* MATERIAL SHOWN:

-- ==== Sys2Proof/Machine/Power.lean ====
section
/-!
DEFINITION. Start-up from AUX power-up to RUNNING (R385, R397, R451, R460 to R465), its failures (R390), the clock (R27, R28),
lost domains (R20), the ends of drains and parks (R22, R95), the input (R454, R418), removal (R466 to R468), and the loss of AUX.
-/

namespace Sys2Proof.Machine

/-- Put the start-up sequence at a step. -/
def State.bootAt (s : State) (b : BootStep) : State := { s with power := { s.power with boot := b } }

/-- Note whether the second pressure test or precharge is under way. -/
def State.setRetried (s : State) (b : Bool) : State := { s with power := { s.power with retried := b } }

/-- Every valve code a command gives the same. -/
def allValves (code : Nat) : List Nat := List.replicate 8 code

/-- An event of SOURCE 0x0E (R470). -/
def State.powerEvent (s : State) (code severity data : Nat) : State := s.post 0x0E code severity data

/-- Set an RWC field and its committed value. -/
def State.setBoth (s : State) (f : Fld) (i v : Nat) : State := (s.setF f i v).setLive f i v

/-! ### AUX power-up (R385 steps 1 to 4) -/

/-- The straps (R365, R460, R461). -/
def State.takeStraps (s : State) (p : Straps) : State :=
  let slot := p.slot.getD 63 % 64
  let rack := p.rack.getD 63 % 64
  let bad := slot == 63 || rack == 63
  let fault := bad || p.tripSel.isNone || p.pwrClass.isNone
  let sel := p.tripSel.getD 0 % 4
  let cls := p.pwrClass.getD 0 % 4
  let s := (s.setF (.mod .strapsSlot) 0 slot).setF (.mod .strapsRack) 0 rack
  let s := (s.setF (.mod .strapsTripSel) 0 sel).setF (.mod .strapsPwrClass) 0 cls
  let s := (s.setFlag (.mod .strapsFault) 0 fault).setF (.grb .capCeilingPwrClass) 0 cls
  let s := (s.setF (.row .idSlot) 0 slot).setF (.row .idRack) 0 rack
  let s := if bad then (s.setF (.row .idStrapFault) 0 1).alertSet 7 else s
  let s := (s.setF (.cle .hotnTripSel) 0 sel).setF (.cle .hotnTripC) 0 (105 + 5 * sel)
  let s := if p.tripSel.isNone then s.unnamedRecord else s
  if p.pwrClass.isNone then s.unnamedRecord else s

/-- The ceiling (R170): the lowest of 3,600 W, CAP_CEIL and the power class. -/
def State.takeCeiling (s : State) : State :=
  let otp := s.getF (.sec .otpSettingsCapCeil)
  let strap := 1800 + 600 * s.getF (.grb .capCeilingPwrClass)
  s.setF (.grb .capCeilingCapW) 0 (min (min 3600 strap) (if otp = 0 then 3600 else otp))

/-- The identity key's public half (R398). -/
def State.showIdent (s : State) : State :=
  let pub := if s.sec.identSeed.isEmpty then [] else edPublic s.sec.identSeed
  (List.range 8).foldl (fun s m => s.setF (.sec .identBytes) m (field pub (4 * m) 4)) s

/-- The default profiles of R409, as lists of addresses. The registers of profile 4 are those of stack 0, which DATA shifts. -/
def defaultProfile (p : Nat) : List Nat :=
  match p with
  | 1 => ((List.range 14).map fun i => 0xD80000 + 4 * i) ++ [0xE00004, 0xE00008] ++
      ((List.range 8).map fun v => 0xE00100 + 0x10 * v) ++ [0xE00204, 0xE00224]
  | 2 => ((List.range 8).map fun i => 0x100004 + 4 * i) ++ ((List.range 4).map fun n => 0x101000 + 0x100 * n) ++
      ((List.range 4).map fun n => 0x10100C + 0x100 * n) ++ ((List.range 4).map fun n => 0x10101C + 0x100 * n)
  | 3 => [0xC00000, 0xC80000].flatMap fun w => [0x4, 0x8, 0x14, 0x100, 0x104, 0x108, 0x10C, 0x110, 0x114, 0x118].map (w + ·)
  | 4 => [0x400004, 0x400008, 0x400014, 0x400018, 0x540024]
  | _ => []

/-- The default triggers of R409: source and profile. The order of the entries is a choice. -/
def defaultTriggers : List (Nat × Nat) := [(7, 1), (0xA, 1), (1, 2), (6, 3), (4, 4)]

/-- The trigger table and the profiles at AUX power-up (R409), and CIRC_SECTORS as the area header holds it (R417). -/
def State.caskDefaults (s : State) : State :=
  let s : State := { s with cask := s.cask.readHdr }
  let s := s.setBoth (.csk .cfgCircSectors) 0 s.cask.hdrSectors
  let s := (defaultTriggers.zipIdx).foldl (fun s e =>
    let s := (s.setBoth (.csk .trigSource) e.2 e.1.1).setBoth (.csk .trigProfile) e.2 e.1.2
    (s.setBoth (.csk .trigEnable) e.2 1).setBoth (.csk .trigAnyCode) e.2 1) s
  [1, 2, 3, 4].foldl (fun s p =>
    ((defaultProfile p).zipIdx).foldl (fun s e => s.setBoth (.csk .profAddr) ((p - 1) * 52 + e.2) e.1) s) s

/-- The inventory (R276, R381): the repair records and the cluster map of the better copy come into force, the other copy is
rewritten from it; the clusters of remap
records stay failed, absent logical clusters show. -/
def State.readInventory (s : State) : State :=
  let c := s.invCopy
  let s : State := { s with spareMap := c.map, sec := { s.sec with repairs := c.repairs, invA := c, invB := c } }
  let s := (s.sec.repairs.filter fun r => r.rtype == 5).foldl (fun s r =>
    s.modCl (bits r.word1 25 16) fun k => { k with failed := true, slicePassed := false }) s
  let s := (s.spareMap.filter fun e => e.2.isNone).foldl (fun s e => s.setAbsent e.1 true) s
  (List.range 20).foldl (fun s k => s.showLeft k) s

/-- Check a configuration partition and its sections (R397): the check code that failed, none if the image can be used. -/
def State.tryConfig (s : State) (p : Nat) : State × Option Nat :=
  let c := s.partCheck p
  let s := s.verifiedEvent p c
  if c ≠ 0 then (s, some c)
  else match checkedSections (norSlice (s.part p) 256 (field (s.part p) 12 4)) with
    | .ok _ => (s, none)
    | .error i => (s.lastVerify p 0 i 0, some 0)

/-- Keep the configuration image that start-up has chosen. -/
def State.chooseConfig (s : State) (p : Nat) : State :=
  { s with sec := { s.sec with
      bootHdr := norSlice (s.part p) 0 256,
      bootBody := norSlice (s.part p) 256 (field (s.part p) 12 4), bootSrc := if p = 6 then 1 else 0 } }

/-- The configuration image of R385 step 4, or the golden one with CONFIG_FALLBACK (R390). Answers whether there is one; with
generation 0 invalid there is none (R392). -/
def State.bootConfig (s : State) : State × Bool :=
  match s.tryConfig 3 with
  | (s, none) => (s.chooseConfig 3, !s.gen0Bad)
  | (s, some c) =>
    match (s.post 0x0B 5 2 (256 * c)).tryConfig 6 with
    | (s, none) => (s.chooseConfig 6, !s.gen0Bad)
    | (s, some _) => (s, false)

/-- Step 5 fails for good (R465): valves open, pumps stopped, IOD off, FAILED, cause 0 of ALERT_N, STATUS. -/
def State.step5Fail (s : State) : State :=
  let s := (s.commandDrive (allValves openCode) 0 3).bootAt .failed
  ((s.setModState .failed).alertSet 0).sendStatus

/-- The event of the pressure-hold test (R304, R309): a loop and its state. -/
def State.holdEvent (s : State) (loop st : Nat) : State := s.coolEvent 7 2 (loop + 16 * st + 256)

/-- The first loop that does not read DRY, with its state. -/
def badLoop (loops : List Nat) : Option (Nat × Nat) :=
  match loops.findIdx? fun st => st != 0 with
  | some i => some (i % 4, loops.getD i 0 % 8)
  | none => none

/-- Steps 5.1 and 5.2 (R464, R465): a loop that is not DRY ends the start-up; else the pumps stop and the valves close. -/
def State.step51 (s : State) (loops : List Nat) : State :=
  match badLoop loops with
  | some (n, st) => (s.holdEvent n st).step5Fail
  | none => (s.commandDrive (allValves 0) 0 3).bootAt .pressureWait

/-- The active Kiln's part of start-up, steps 4 and 5.1 (R385, R390). -/
def State.kilnBoot (s : State) (loops : List Nat) : State :=
  let bad := s.getF (.sec .otpStatusBad)
  let s := if bad = 0 then s else s.post 0x0B 7 (if bad.testBit 0 then 2 else 1) bad
  match s.readInventory.bootConfig with
  | (s, found) =>
    let s : State := { s with cool := { s.cool with model := s.goldenModel } }
    let s := s.bothRow fun s => [0, 1].foldl (fun s p => s.portRestart p) s
    if found then s.step51 loops
    else
      let s := (s.commandDrive (allValves openCode) 7200 3).bootAt .failed
      (s.setModState .failed).sendStatus

/-- The Kiln that claims ACT_OWN at AUX power-up: the one named, if both run an image. -/
def State.firstClaim (s : State) (first : Kiln) : Option Kiln :=
  match s.kln.ka.up, s.kln.kb.up with
  | true, true => some first
  | true, false => some .ka
  | false, true => some .kb
  | false, false => none

/-- AUX_POWER_UP (R385 steps 1 to 4, R451, R464 step 5.1): both ROMs read straps and settings and load an image, one Kiln claims
ACT_OWN, chooses the configuration and checks the leak loops, whose states are given. Without a valid image both stay in
ROM (R386). -/
def execAuxPowerUp (straps : Straps) (first : Kiln) (loops : List Nat) (s : State) : Host.Outcome State Fault Refusal :=
  .next (if s.isOn .aux then s
  else
    let s := s.turnOn .aux
    let s : State := { s with power := { s.power with powerCycles := s.power.powerCycles + 1, modState := .starting } }
    let s := ((s.takeStraps straps).readOtp.showIdent).takeCeiling.caskDefaults
    let s := (s.bootKiln .ka).bootKiln .kb
    match s.firstClaim first with
    | none => s.bootAt .rom
    | some k => (s.takeOver k).kilnBoot loops)

/-! ### The pressure-hold test and precharge (R464 steps 5.3 to 5.6, R465) -/

/-- PRESSURE_REACHED (R464 step 5.3). -/
def execPressureReached (s : State) : Host.Outcome State Fault Refusal :=
  .next (if s.kilnActs && s.power.boot == .pressureWait then s.bootAt .pressureHold else s)

/-- The pressure was too low or fell: once more after 60 s, or never (R465). -/
def State.pressureFail (s : State) : State :=
  let s := s.holdEvent 0 0
  if s.power.retried then s.step5Fail else s.bootAt .pressureRetry

/-- PRESSURE_WAIT_TIMEOUT (R464): the test starts regardless and fails. -/
def execPressureWaitTimeout (s : State) : Host.Outcome State Fault Refusal :=
  .next (if s.kilnActs && s.power.boot == .pressureWait then s.pressureFail else s)

/-- A meter or pressure sensor fails its zero check (R427): implausible until it passes the next one. -/
def State.zeroFail (s : State) (id : Nat) : State :=
  if sensClass id = 2 ∨ sensClass id = 3 then
    let s := s.substitute id 1
    (s.setSens id { s.sensRec id with kept := true }).sensEvent id 1
  else s

/-- The source of REFCLK (R27): the carrier's only where the setting allows it and the input is good. -/
def State.selectClock (s : State) (carrier : Bool) : State :=
  s.setFlag (.sec .bootRefclkCarrier) 0 (carrier && s.flag (.sec .otpSettingsRefclkExtOk))

/-- PRESSURE_HOLD_END (R304, R464 steps 5.4 and 5.5, R427, R27): the fall of PRS_IN in kPa and the loops' states judge the test; on
a pass the valves open and precharge begins. -/
def execPressureHoldEnd (fall : Nat) (loops zeroBad : List Nat) (carrier : Bool) (s : State) :
    Host.Outcome State Fault Refusal :=
  .next (if s.kilnActs && s.power.boot == .pressureHold then
    match badLoop loops with
    | some (n, st) => (s.holdEvent n st).step5Fail
    | none =>
      if fall > 5 then s.pressureFail
      else
        let s := ((zeroBad.filter sensKnown).foldl (fun s id => s.zeroFail id) s).refresh.refactor
        let s := (s.selectClock carrier).commandDrive (allValves openCode) 0 3
        ((s.setRetried false).setF (.mod .pwrStatusMain) 0 1).bootAt .precharge
  else s)

/-- PRESSURE_TEST_RETRY (R465): step 5 once more. -/
def execPressureTestRetry (loops : List Nat) (s : State) : Host.Outcome State Fault Refusal :=
  .next (if s.kilnActs && s.power.boot == .pressureRetry then (s.setRetried true).step51 loops else s)

/-- PRECHARGE_TIMEOUT (R465): the main stage opens; once more after 5 s, or never. -/
def State.prechargeFail (s : State) : State :=
  let again := s.power.retried
  let s := (s.powerEvent 4 2 again.toNat).setF (.mod .pwrStatusMain) 0 0
  if again then s.step5Fail else s.bootAt .prechargeRetry

/-- PRECHARGE_TIMEOUT. -/
def execPrechargeTimeout (s : State) : Host.Outcome State Fault Refusal :=
  .next (if s.kilnActs && s.power.boot == .precharge then s.prechargeFail else s)

/-- PRECHARGE_RETRY (R465). -/
def execPrechargeRetry (s : State) : Host.Outcome State Fault Refusal :=
  .next (if s.kilnActs && s.power.boot == .prechargeRetry then
    ((s.setRetried true).setF (.mod .pwrStatusMain) 0 1).bootAt .precharge
  else s)

/-! ### IOD and the first part of the configuration (R385 steps 6 and 7) -/

/-- IOD goes on, the first part of the configuration comes into force, and the pumps start (R385 steps 6 and 7, R397). A check
that fails ends the start-up (R390). -/
def State.bootIod (s : State) : State :=
  let s := s.iodOn
  match s.bootOtp s.bootSections s.bootPart with
  | (s, false) => s.bootFail
  | (s, true) =>
    match s.applyConfig s.bootSections firstSel firstOrder s.bootPart with
    | (s, false) => s.bootFail
    | (s, true) =>
      let s := s.configShown s.sec.bootSrc s.sec.bootHdr
      (s.commandDrive s.lastCodes (s.getF (.drv .cfgMinRpm)) 3).bootAt .flowWait

/-- PRECHARGE_DONE (R464 step 5.6, R385 steps 6 and 7). -/
def execPrechargeDone (s : State) : Host.Outcome State Fault Refusal :=
  .next (if s.kilnActs && s.power.boot == .precharge then (s.setF (.mod .pwrStatusMain) 0 2).bootIod else s)

/-! ### The compute domains (R385 steps 7 to 9) -/

/-- STATE is RUNNING, the mailbox IDLE, STATUS sent (R385 step 9); a quiesce in force shows at once. -/
def State.bootDone (s : State) : State :=
  let s := (s.bootAt .done).setModState .running
  let s := (if s.power.quiesce.isEmpty then s else s.claimStop).settle
  (s.setF (.thl .mbxStateState) 0 0).sendStatus

/-- BOOT_FLOW_READY (R385 steps 7 to 9): flow has held; what the tests of the power-up find is given. -/
def execBootFlowReady (tests : PowerTests) (s : State) : Host.Outcome State Fault Refusal :=
  .next (if s.kilnActs && s.power.boot == .flowWait then
    match s.computeOn tests with
    | (s, true) => s.bootDone
    | (s, false) => s
  else s)

/-- No flow by the limit of step 7 (R390): the event FLOW_LOSS, CORE stays off, FAILED. -/
def State.flowFail (s : State) : State :=
  (((s.coolEvent 9 2 s.flowData).bootAt .failed).setModState .failed).sendStatus

/-- BOOT_FLOW_TIMEOUT (R390). -/
def execBootFlowTimeout (s : State) : Host.Outcome State Fault Refusal :=
  .next (if s.kilnActs && s.power.boot == .flowWait then s.flowFail else s)

/-! ### The clock (R28) -/

/-- The clock tree cannot be restored (R28 step 4): IOD stays off, the drive commands held, FAILED. -/
def State.clockFail (s : State) : State :=
  (((s.postMod 0x06 (1 + 2 * ((s.getF (.kln .dieHbFatal)) / 16 % 2))).bootAt .failed).setModState .failed).sendStatus

/-- A clock fault, of the given DATA (R28 step 3, R274): the record and the row-bus message, then every domain below AUX off. The
host's event waits for its ring. -/
def State.clockFault (s : State) (data : Nat) : State :=
  let on := s.isOn .iod
  let s := s.post 0x09 0x06 2 data false 0x01
  if on then
    let s := s.iodOff.hostEvent ⟨0x09, 0x06, 2, data⟩
    if s.power.boot = .removed ∨ s.power.modState = .failed then s
    else (s.bootAt .clockWait).setModState .starting
  else s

* TASK BRIEF:
Across the whole listing, show each line where the word "carrier" occurs.

* RESULT BELOW:
/-- The source of REFCLK (R27): the carrier's only where the setting allows it and the input is good. -/
def State.selectClock (s : State) (carrier : Bool) : State :=
  s.setFlag (.sec .bootRefclkCarrier) 0 (carrier && s.flag (.sec .otpSettingsRefclkExtOk))
def execPressureHoldEnd (fall : Nat) (loops zeroBad : List Nat) (carrier : Bool) (s : State) :
        let s := (s.selectClock carrier).commandDrive (allValves openCode) 0 3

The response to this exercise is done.